6. It takes 7-16 years to build a company that can raise $10 million

 

This chart shows how much cumulative funding different companies have raised since the year of their founding (note: Moove Africa is excluded, lest it break the Y-axis). It has historically taken 7-16 years to build a company that can raise $20 million. But there is some indication that timelines are shortening: we see a cluster of young companies (orange and red lines) raising capital earlier than their predecessors; Moove and Basigo surpassed $10 million within their first two years.

 

7. PUE is still a nascent sub-sector

 

PUE receives a fraction of African venture capital, but it has grown from 2.5% to 5.5% in the last four years. Going forward, we hope that PUE will be a growth area. Our expectation is that tech-enabled financing of productive assets will grow quickly, while more vertically-integrated models that combine assets with other services, such as working capital or value chain linkages, will see more moderate growth but with deeper impact. These vertically-integrated companies are crucial for ensuring that PUE has beneficial impacts on people in poverty. 

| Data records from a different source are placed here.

-- ==== Sys2Proof/Machine/Updates.lean ====
section
/-! DEFINITION. The named updates of the state: every assignment the rules make, under one name each. -/

namespace Sys2Proof.Machine

/-- SEQ moves to a label: `SEQ <- label` (R11). -/
def setSeq (l : SeqLabel) (s : State) : State := { s with seq := l }

/-- The last assignments of every operation: `BUSY <- 0; SEQ <- IDLE`. -/
def finish (s : State) : State := { s with busy := false, seq := SeqLabel.idle }

/-- HOST's Issue of a command whose precondition holds (R216): CMD, BUSY, WAITMODE and SEQ. -/
def accept (i : Instr) (l : SeqLabel) (wait : Bool) (s : State) : State :=
  { s with
    cmd := i
    busy := true
    waitmode := wait
    seq := l }

/-- TMP takes a value (R32). -/
def setTmp (v : Word) (s : State) : State := { s with tmp := v }

/-- A write to PDIR stores the value (R24). -/
def setPdir (v : Word) (s : State) : State := { s with pdir := v }

/-- A write to POEN stores the value (R25). -/
def setPoen (v : Word) (s : State) : State := { s with poen := v }

/-- A write to POUT stores the value (R26). -/
def setPout (v : Word) (s : State) : State := { s with pout := v }

/-- A read of PIN has been made, so the next one makes its own draws (R202, R213). -/
def countRead (s : State) : State := { s with draws := s.draws + 1 }

/-- `HIT <- 0` (R134). -/
def clearHit (s : State) : State := { s with hit := false }

/-- The latch records a position (R134); what an earlier sample recorded is overwritten (R136). -/
def recordHit (r : Row) (c : Col) (s : State) : State :=
  { s with
    row := BitVec.ofNat 8 r.num
    col := BitVec.ofNat 8 c.num
    hit := true }

/-- KEY takes a value (R31). -/
def setKey (v : Word) (s : State) : State := { s with key := v }

/-- `WAITMODE <- 0` (R134). -/
def clearWait (s : State) : State := { s with waitmode := false }

/-- `KINIT_DONE <- 1` (R131). -/
def markKinit (s : State) : State := { s with kinitDone := true }

/-- `UCFG_DONE <- 1` (R161). -/
def markUcfg (s : State) : State := { s with ucfgDone := true }

/-- The effect of a write to UCR (R35, R206): the enables are replaced, a reset bit written 1 becomes pending, and TXRST
empties the FIFO and clears TXFULL. -/
def writeUcr (v : Word) (s : State) : State :=
  { s with
    rxen := v.getLsbD 2
    txen := v.getLsbD 4
    rxrst := (s.rxrst || v.getLsbD 0)
    txrst := (s.txrst || v.getLsbD 1)
    fifo := (if v.getLsbD 1 then [] else s.fifo)
    txfull := (s.txfull && !v.getLsbD 1) }

/-- A write to UMR stores the defined bits (R36). -/
def writeUmr (v : Word) (s : State) : State :=
  { s with
    chrl := v.extractLsb' 1 2
    par := v.extractLsb' 3 3
    nbstop := v.extractLsb' 6 2 }

/-- A write to UIER stores the defined bits (R37). -/
def writeUier (v : Word) (s : State) : State := { s with txemptyEn := v.getLsbD 3, txfullEn := v.getLsbD 4 }

/-- A write to UISR clears TXFULL where bit 4 is 1, and never changes TXEMPTY (R38). -/
def writeUisr (v : Word) (s : State) : State := { s with txfull := (s.txfull && !v.getLsbD 4) }

/-- A write to UBG stores CD (R39). -/
def writeUbg (v : Word) (s : State) : State := { s with cd := v.extractLsb' 0 16 }

/-- A write to UBD stores BDIV (R39). -/
def writeUbd (v : Word) (s : State) : State := { s with bdiv := v.extractLsb' 0 8 }

/-- A byte enters the FIFO at its tail; the write that fills it sets TXFULL (R205). -/
def pushFifo (b : Byte) (s : State) : State := { s with fifo := s.fifo ++ [b], txfull := txfullAfterWrite s }

/-- The byte `b` at the head leaves the FIFO for txlog (R208). -/
def popFifo (b : Byte) (rest : List Byte) (s : State) : State := { s with fifo := rest, txlog := s.txlog ++ [b] }

/-- TXBUF, TXLEN and TXIDX as UT_LOAD leaves them (R170, R171). -/
def loadText (msg : List Byte) (s : State) : State :=
  { s with
    txbuf := loadBuffer msg s.txbuf
    txlen := keptLength msg.length + 1
    txidx := 0 }

/-- TXIDX takes a value (R170). -/
def setTxidx (n : Nat) (s : State) : State := { s with txidx := n }

/-- The set of closed contacts is replaced (R200). -/
def setClosed (k : Contacts) (s : State) : State := { s with closed := k }

/-- The named reset bits are no longer pending (R207). -/
def clearResets (rx tx : Bool) (s : State) : State :=
  { s with
    rxrst := (s.rxrst && !rx)
    txrst := (s.txrst && !tx) }

/-- HOST has read a value from KEY (R216). -/
def setHostKey (v : Word) (s : State) : State := { s with hostKey := some v }

/-- The words HOST has still to present (R100). -/
def setCmds (ws : List Word) (s : State) : State := { s with cmds := ws }

/-- The event at the head of the agenda has been taken (log entry 1). -/
def takeEvent (s : State) : State := { s with agenda := s.agenda.tail }

end Sys2Proof.Machine
end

And that is the point we’d like to close on: impact. PUE appliances are, at the end of the day, about empowering businesses and improving livelihoods. Winock saves entrepreneurs money that they would have spent running generators; SokoFresh helps farmers get paid more for their crop and allows wholesalers to buy fresher produce in greater quantities. These are the types of business models that increase incomes and put food on peoples’ tables. To make a dent in the massive problems they are confronting, they need more capital. Let’s keep growing.